» **What you have to do**
Among the entries below, take the line with "refine runCmd_ok h (check_passed" and the line with "let v := u.onAcct (cmdA c) fun x =>", and output them and every line between them exactly, with nothing else.

(Entries taken from a collection)
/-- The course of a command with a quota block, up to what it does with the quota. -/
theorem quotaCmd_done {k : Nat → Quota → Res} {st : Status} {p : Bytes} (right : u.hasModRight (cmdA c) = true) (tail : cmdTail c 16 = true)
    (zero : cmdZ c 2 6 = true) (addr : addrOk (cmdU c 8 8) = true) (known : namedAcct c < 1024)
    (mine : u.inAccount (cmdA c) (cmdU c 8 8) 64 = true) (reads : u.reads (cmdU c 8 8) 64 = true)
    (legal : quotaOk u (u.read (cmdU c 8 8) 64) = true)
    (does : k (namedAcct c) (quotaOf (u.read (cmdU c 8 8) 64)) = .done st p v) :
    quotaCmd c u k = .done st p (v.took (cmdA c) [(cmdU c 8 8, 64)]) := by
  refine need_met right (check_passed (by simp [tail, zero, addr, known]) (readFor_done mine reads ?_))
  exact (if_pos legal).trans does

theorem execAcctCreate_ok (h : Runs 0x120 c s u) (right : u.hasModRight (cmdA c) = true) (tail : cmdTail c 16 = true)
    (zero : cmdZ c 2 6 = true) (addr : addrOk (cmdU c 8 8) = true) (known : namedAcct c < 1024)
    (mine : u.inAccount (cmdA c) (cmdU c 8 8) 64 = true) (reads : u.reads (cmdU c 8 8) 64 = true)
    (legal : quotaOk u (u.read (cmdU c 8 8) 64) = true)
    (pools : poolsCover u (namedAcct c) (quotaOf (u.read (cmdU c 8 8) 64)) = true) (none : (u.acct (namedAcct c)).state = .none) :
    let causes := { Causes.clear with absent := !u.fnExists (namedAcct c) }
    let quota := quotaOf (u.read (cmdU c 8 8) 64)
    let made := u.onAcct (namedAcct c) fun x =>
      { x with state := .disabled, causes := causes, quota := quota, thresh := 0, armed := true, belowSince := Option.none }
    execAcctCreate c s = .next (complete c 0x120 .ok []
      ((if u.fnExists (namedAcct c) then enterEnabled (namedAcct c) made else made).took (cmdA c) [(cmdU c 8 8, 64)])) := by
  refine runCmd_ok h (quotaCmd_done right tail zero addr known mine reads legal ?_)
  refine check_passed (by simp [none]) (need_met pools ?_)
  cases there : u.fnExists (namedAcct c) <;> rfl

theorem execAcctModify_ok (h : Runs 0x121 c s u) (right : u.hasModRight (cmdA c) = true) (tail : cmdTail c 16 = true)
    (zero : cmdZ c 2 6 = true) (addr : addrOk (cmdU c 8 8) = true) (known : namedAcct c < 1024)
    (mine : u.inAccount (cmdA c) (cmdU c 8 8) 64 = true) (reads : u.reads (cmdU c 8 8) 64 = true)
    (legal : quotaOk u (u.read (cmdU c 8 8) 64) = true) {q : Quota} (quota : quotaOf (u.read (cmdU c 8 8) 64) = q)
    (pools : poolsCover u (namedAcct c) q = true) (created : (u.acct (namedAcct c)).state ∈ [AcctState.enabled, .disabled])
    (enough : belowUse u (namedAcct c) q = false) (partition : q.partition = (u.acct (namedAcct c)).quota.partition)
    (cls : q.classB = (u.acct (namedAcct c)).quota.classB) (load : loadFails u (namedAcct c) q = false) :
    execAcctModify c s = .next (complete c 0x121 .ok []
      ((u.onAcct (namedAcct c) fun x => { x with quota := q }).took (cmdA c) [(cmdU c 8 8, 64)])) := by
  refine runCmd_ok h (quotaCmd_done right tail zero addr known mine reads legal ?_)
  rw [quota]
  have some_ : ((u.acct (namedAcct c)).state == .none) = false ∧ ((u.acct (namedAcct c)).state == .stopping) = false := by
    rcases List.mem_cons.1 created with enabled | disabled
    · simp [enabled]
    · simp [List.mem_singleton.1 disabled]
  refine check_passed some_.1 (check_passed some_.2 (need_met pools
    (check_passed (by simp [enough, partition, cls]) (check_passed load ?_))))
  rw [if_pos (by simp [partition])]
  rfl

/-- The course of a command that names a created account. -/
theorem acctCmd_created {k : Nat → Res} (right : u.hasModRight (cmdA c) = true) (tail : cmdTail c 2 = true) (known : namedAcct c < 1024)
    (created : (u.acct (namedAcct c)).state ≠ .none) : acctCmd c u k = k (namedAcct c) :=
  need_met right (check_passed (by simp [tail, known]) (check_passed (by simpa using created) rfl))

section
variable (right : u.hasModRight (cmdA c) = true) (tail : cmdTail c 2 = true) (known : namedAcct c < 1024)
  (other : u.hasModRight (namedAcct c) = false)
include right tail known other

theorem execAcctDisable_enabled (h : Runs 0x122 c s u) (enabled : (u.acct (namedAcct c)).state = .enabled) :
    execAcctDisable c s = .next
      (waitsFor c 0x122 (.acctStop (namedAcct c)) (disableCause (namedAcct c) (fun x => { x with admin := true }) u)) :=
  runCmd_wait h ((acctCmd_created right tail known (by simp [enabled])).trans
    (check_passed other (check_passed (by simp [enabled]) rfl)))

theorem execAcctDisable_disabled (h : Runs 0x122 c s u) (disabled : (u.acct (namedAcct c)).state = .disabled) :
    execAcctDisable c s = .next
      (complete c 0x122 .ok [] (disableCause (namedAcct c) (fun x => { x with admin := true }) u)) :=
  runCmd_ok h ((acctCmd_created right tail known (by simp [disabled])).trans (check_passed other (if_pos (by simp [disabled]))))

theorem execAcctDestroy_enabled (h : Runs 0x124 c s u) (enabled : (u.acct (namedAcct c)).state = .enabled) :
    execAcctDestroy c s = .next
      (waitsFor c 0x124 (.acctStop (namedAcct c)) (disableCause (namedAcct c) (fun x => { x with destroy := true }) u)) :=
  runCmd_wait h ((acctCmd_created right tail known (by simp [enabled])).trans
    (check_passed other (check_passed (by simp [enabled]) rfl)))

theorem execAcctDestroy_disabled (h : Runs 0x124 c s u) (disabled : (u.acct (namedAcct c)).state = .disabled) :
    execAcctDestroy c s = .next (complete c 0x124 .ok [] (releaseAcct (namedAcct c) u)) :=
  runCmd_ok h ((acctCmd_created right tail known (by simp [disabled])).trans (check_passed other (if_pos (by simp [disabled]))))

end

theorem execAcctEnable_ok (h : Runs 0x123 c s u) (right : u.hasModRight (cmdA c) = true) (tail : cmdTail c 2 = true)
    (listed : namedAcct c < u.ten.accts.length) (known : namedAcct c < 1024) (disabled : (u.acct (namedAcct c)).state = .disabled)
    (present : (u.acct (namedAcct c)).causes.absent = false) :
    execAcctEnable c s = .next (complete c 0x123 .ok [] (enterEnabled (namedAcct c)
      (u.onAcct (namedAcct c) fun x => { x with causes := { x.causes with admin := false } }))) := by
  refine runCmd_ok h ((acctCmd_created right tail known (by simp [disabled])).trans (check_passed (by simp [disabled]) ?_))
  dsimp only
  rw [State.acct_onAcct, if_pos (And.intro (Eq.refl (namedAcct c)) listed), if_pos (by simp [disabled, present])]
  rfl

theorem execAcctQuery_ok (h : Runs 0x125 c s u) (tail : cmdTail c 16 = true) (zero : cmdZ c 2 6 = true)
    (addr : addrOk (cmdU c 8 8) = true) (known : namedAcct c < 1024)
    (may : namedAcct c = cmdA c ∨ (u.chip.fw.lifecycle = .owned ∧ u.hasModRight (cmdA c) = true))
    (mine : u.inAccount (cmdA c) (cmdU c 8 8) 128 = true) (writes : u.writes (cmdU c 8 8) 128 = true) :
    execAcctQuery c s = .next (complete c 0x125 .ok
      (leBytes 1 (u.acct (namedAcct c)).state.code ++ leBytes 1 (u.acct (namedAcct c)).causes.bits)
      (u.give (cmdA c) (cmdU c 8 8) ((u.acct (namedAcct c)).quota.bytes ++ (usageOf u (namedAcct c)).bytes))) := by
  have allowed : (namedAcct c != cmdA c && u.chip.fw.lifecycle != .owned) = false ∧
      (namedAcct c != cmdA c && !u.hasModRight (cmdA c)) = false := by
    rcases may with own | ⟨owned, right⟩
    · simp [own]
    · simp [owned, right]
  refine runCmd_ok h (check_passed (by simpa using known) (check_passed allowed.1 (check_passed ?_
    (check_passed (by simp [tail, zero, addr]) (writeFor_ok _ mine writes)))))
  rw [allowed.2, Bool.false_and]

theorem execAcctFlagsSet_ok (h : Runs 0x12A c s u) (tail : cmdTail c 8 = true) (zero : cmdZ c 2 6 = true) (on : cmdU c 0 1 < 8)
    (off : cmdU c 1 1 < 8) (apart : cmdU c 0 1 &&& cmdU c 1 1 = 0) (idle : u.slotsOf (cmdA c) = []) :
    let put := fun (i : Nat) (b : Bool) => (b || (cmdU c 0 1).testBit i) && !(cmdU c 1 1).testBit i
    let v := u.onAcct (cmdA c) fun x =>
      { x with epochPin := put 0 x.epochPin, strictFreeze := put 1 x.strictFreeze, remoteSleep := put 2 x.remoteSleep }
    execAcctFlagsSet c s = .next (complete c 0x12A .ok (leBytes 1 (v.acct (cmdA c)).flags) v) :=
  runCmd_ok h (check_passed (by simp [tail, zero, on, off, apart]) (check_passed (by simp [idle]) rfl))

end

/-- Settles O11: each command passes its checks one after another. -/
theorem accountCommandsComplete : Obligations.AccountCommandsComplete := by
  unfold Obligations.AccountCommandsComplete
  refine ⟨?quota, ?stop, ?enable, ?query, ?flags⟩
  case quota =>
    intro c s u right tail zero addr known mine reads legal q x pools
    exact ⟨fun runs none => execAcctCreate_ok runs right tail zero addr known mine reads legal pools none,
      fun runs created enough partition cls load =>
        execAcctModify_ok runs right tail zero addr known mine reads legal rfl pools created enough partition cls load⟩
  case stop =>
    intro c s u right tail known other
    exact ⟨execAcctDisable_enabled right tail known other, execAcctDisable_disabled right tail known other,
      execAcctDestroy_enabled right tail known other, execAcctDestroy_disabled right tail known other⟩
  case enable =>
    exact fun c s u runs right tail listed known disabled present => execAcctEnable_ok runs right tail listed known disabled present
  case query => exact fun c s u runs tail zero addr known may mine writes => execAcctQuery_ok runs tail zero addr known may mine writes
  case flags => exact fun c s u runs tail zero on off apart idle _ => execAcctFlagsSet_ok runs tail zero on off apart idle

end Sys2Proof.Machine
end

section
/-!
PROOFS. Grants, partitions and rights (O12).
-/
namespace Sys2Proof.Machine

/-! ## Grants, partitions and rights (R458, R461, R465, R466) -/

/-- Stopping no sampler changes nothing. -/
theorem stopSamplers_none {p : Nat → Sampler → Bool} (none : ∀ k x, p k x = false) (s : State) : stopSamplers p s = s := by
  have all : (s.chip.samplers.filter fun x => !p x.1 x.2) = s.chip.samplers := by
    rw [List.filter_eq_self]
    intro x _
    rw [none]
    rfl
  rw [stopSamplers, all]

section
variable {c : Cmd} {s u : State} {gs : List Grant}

» **Task result**
  refine runCmd_ok h (check_passed (by simpa using known) (check_passed allowed.1 (check_passed ?_
    (check_passed (by simp [tail, zero, addr]) (writeFor_ok _ mine writes)))))
  rw [allowed.2, Bool.false_and]

theorem execAcctFlagsSet_ok (h : Runs 0x12A c s u) (tail : cmdTail c 8 = true) (zero : cmdZ c 2 6 = true) (on : cmdU c 0 1 < 8)
    (off : cmdU c 1 1 < 8) (apart : cmdU c 0 1 &&& cmdU c 1 1 = 0) (idle : u.slotsOf (cmdA c) = []) :
    let put := fun (i : Nat) (b : Bool) => (b || (cmdU c 0 1).testBit i) && !(cmdU c 1 1).testBit i
    let v := u.onAcct (cmdA c) fun x =>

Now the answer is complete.